INPUT

/-- The address of a word of a save slot (R353). -/
def State.slotAddr (s : State) (n o : Nat) : Word := s.dev 0xC50 + BitVec.ofNat 64 (n * 2 ^ 20 + o)

/-- A word of a core's image written into its save slot, where it has one; a word that does not translate to a writable page of context 0
goes nowhere (notes/assumptions/86.md). A poisoned word of a typed buffer is written as it stands, and stays poisoned in the saved
core (DESIGN CHOICE, notes/assumptions/113.md). -/
def State.putImageWord (s : State) (k : Fin 768) (n reason : Nat) (t : State) (o : Nat) : State :=
  match s.imgWord k reason o with
  | none => t
  | some x => (t.writeRange 0 (s.slotAddr n o) (leBytes x 8)).getD t

/-- The image of a core written into a save slot. -/
def State.writeImage (s : State) (k : Fin 768) (n reason : Nat) (t : State) (os : List Nat) : State :=
  os.foldl (s.putImageWord k n reason) t

/-- The first free save slot. -/
def State.freeSlot (s : State) : Option Nat :=
  (List.range (s.dev 0xC51).toNat).find? fun n => !(s.sch.saved.any fun v => v.slotN == n)

/-- Boundary traps whose disposition is save stand for the save itself (R356). -/
def State.savePend (s : State) (k : Fin 768) : List (Clu × Trap) :=
  (s.core k).pend.filter fun e => decide (s.disposition e.2.cause = .save)

/-- Matrix commands of a core settle for a save: under the group-stop mode the one that both engines compute stops at a boundary that
the draw d picks. -/
def State.settleMatrix (s : State) (k : Fin 768) (d : Nat) (upsetP upsetS upsetA : Upset) : State :=
  match splitRun (fun r => r.phase == .uncompared) (s.core k).en.mrun with
  | some (_, r, _) =>
    let span := groupCount r.cmd.fmt - r.cmd.groups - 1
    if span = 0 then s
    else ({ s with cur := { core := k, clu := .m }, latch := none } : State).groupStop (r.cmd.groups + 1 + d % span) upsetP upsetS upsetA
  | none => s

/-- A task may be saved: no cluster is in its handler, started work is done, nothing is on its way. -/
def State.saveReady (s : State) (k : Fin 768) : Bool :=
  let c := s.core k
  c.task.isSome && c.term.isNone && !c.restoring && s.saveWanted k && s.running k &&
    (allClusters.all fun x => !(c.clu x).inh) && c.en.mrun.isEmpty && c.en.mc.isEmpty &&
    (c.en.chans.toList.all fun ch => ch.flight.isNone) &&
    !((quadCores (quadOf k)).any fun q => (s.core q).en.mc.any fun w => w.receiver == k)

/-- The cores that are saved together with a core: its gang, or itself. -/
def State.savedWith (s : State) (k : Fin 768) : List (Fin 768) :=
  match (s.core k).task with
  | some t => if bit t.flags 1 then (quadCores (quadOf k)).filter fun c => (s.core c).runs t.lid else [k]
  | none => []

/-- One task saved into a free slot; the clasps are those of its gang's quad. -/
def State.saveOne (s : State) (k : Fin 768) : Option State :=
  match (s.core k).task, s.freeSlot with
  | some t, some n =>
    let held := !(s.savePend k).isEmpty
    let s := (s.onCore k fun c => { c with pend := c.pend.filter fun e => decide (s.disposition e.2.cause ≠ .save) }).settlePcs k
    let c := s.core k
    let reason := match c.save with
      | some r => r.reason
      | none => 5
    let u := s.writeImage k n reason s (imageOffsets t)
    let v : Saved :=
      { slotN := n, core := { c with save := none }, lid := t.lid, queue := t.queue, reason := reason,
        ready := decide (reason ≠ 4) && !held, byDisposition := decide (reason = 4) || held, placed := false, from_ := k,
        clasps := if bit t.flags 1 then some (vget s.quads (quadOf k)).clasps else none,
        carried := if bit t.flags 1 then (vget s.quads (quadOf k)).carried else [], passed := 0 }
    some { u with sch := { u.sch with saved := u.sch.saved ++ [v] } }
  | _, _ => none

/-- The tasks of a list of cores saved, all or none. -/
def State.saveAll (s : State) : List (Fin 768) → Option State
  | [] => some s
  | k :: ks => (s.saveOne k).bind fun t => t.saveAll ks

/-- `SAVE_COMPLETE` (R351): a gang is saved as a whole. The upsets fall on the group stop of the named core; operand corruption there
terminates the task instead (R329, R356). -/
def execSaveComplete (on : Stopping) (s : State) : Out :=
  let d := s.draw
  let ks := s.savedWith on.core
  let t := ks.foldl (fun t k =>
    if !t.saveWanted k then t
    else if k = on.core then t.settleMatrix k d.1.toNat on.upsetP on.upsetS on.upsetA
    else t.settleMatrix k d.1.toNat [] [] []) d.2
  if ks.any fun k => (s.core k).term.isNone && (t.core k).term.isSome then .next { t with report := .trapped }
  else if ks = [] ∨ !(ks.all t.saveReady) then .next { s with report := .idle }
  else
    match t.saveAll ks with
    | none => .next { s with report := .idle }
    | some u => .next { ks.foldl State.leaveCore u with report := .issued }

/-! Restores (R355, R318). -/

/-- Bytes of a die's replica are lost in part (11 R284). -/
def State.replicaLost (s : State) (t : RegionTable) (d : Fin 8) (o n : Nat) : Bool :=
  (piecesOf o n).any fun p => s.ms.poison.contains (t.place d (p.1 * 64 + p.2.1) / 64)

/-- Bytes of storage joined into a die's replica, cell by cell (R313, R316); a cell whose content is lost there stays lost
(notes/assumptions/115.md). -/
def State.absorbCells (s : State) (t : RegionTable) (r : Region) (d : Fin 8) (o : Nat) (bs : List Byte) : Nat → State
  | 0 => s
  | n + 1 =>
    let z := cellStorage r.type
    let old := s.latBytes t d o z
    let new := joinCell r.type old (bs.take z)
    let s := if new = old ∨ s.replicaLost t d o z then s else s.latPut t r d o new
    s.absorbCells t r d (o + z) (bs.drop z) n

/-- The catch-up of a context's replicas on a die with those of another. -/
def State.catchUp (s : State) (ctx : BitVec 12) (a b : Fin 8) : State :=
  match (if a = b then none else s.tableOf ctx) with
  | none => s
  | some t =>
    let s := t.regions.foldl (fun s r => s.absorbCells t r b r.roff (s.latBytes t a r.roff r.bytes) (r.bytes / cellStorage r.type)) s
    let mine := s.lat.clocks.filter fun e => e.1.1 == ctx.toNat && e.1.2.1 == a.val
    { s with lat := mine.foldl (fun l e => l.absorb (ctx.toNat, b.val, e.1.2.2) e.2) s.lat }

/-- The catch-up of a context's replicas on a die with those of another reads a content that is lost (11 R284). -/
def State.catchUpLost (s : State) (ctx : BitVec 12) (a b : Fin 8) : Bool :=
  match (if a = b then none else s.tableOf ctx) with
  | none => false
  | some t => t.regions.any fun r => s.replicaLost t a r.roff r.bytes || s.replicaLost t b r.roff r.bytes

/-- A word of a save slot; a free value where it cannot be read (notes/assumptions/86.md). -/
def State.slotWord (s : State) (n o : Nat) : Nat :=
  match s.readRange 0 0 (s.slotAddr n o) 8 with
  | .ok bs => leNat bs
  | .error _ => (Config.slotWord n o s.cadence.toNat).toNat

/-- The content of a word of a save slot is lost (11 R284). -/
def State.slotLost (s : State) (n o : Nat) : Bool :=
  match s.readRange 0 0 (s.slotAddr n o) 8 with
  | .ok _ => false
  | .error (c, _, _) => c == 0x21

/-- A word of a save slot read back into a core, where the core has one. -/
def State.getImageWord (s : State) (n : Nat) (c : Core) (o : Nat) : Core := if (c.img o).isNone then c else c.imgPut o (s.slotWord n o)

/-- The image of a save slot read back into a core. -/
def State.readImage (s : State) (n : Nat) (c : Core) (os : List Nat) : Core := os.foldl (s.getImageWord n) c

/-- The clasps read back from the slot of QPOS 0. -/
def State.readClasps (s : State) (n : Nat) (k : Fin 768) (os : List Nat) : State := os.foldl (fun t o => t.imgPutClasp k o (s.slotWord n o)) s

/-- The trap that four words of a pending trap record stand for, with the cluster it goes to (R346, R354). -/
def trapOfRecord (cause addr info clu : Nat) : Clu × Trap :=
  (cluOf clu, { clu := cluOf (cause / 2 ^ 28), cause := cause % 256, detail := cause / 2 ^ 24 % 16, async := decide (cause / 2 ^ 15 % 2 = 1)
                addr := BitVec.ofNat 64 addr, info := BitVec.ofNat 64 info })

/-- The pending traps of a saved task as its slot records the first of them (R354 to R356). -/
def State.slotPend (s : State) (n : Nat) (l : List (Clu × Trap)) : List (Clu × Trap) :=
  if s.slotWord n 0x28 / 256 % 2 = 1 then
    trapOfRecord (s.slotWord n 0x30) (s.slotWord n 0x38) (s.slotWord n 0x40) (s.slotWord n 0x48) :: l.drop 1
  else l.drop 1

/-- The saved record of the task a core restores. -/
def State.recordOf (s : State) (k : Fin 768) : Option (Task × Saved) :=
  match (s.core k).task with
  | none => none
  | some t => (s.sch.saved.find? fun v => v.placed && v.lid == t.lid && v.ordinal == t.ordinal).map fun v => (t, v)

/-- The core as issue begins: the granted level stands, no cluster is halted, the stopped matrix command goes on, channels resume
but for one whose trap is still to be delivered. -/
def Core.begin (c : Core) (level : BitVec 8) (upsetP upsetS : Upset) : Core :=
  let c := { c with rg := { c.rg with pwrlvl := level }, cl := vmap (fun (u : Cluster) => { u with halted := false }) c.cl, restoring := false }
  let c := (c.resumeGroups upsetP upsetS).resumeChans
  { c with en := { c.en with lockPut := if c.en.emul.isSome then c.en.lockPut else none } }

ASSIGNMENT
When the word "slotN" turns up on a line of the material above, copy that line.

RESPONSE TO THIS TASK
  (List.range (s.dev 0xC51).toNat).find? fun n => !(s.sch.saved.any fun v => v.slotN == n)
      { slotN := n, core := { c with save := none }, lid := t.lid, queue := t.queue, reason := reason,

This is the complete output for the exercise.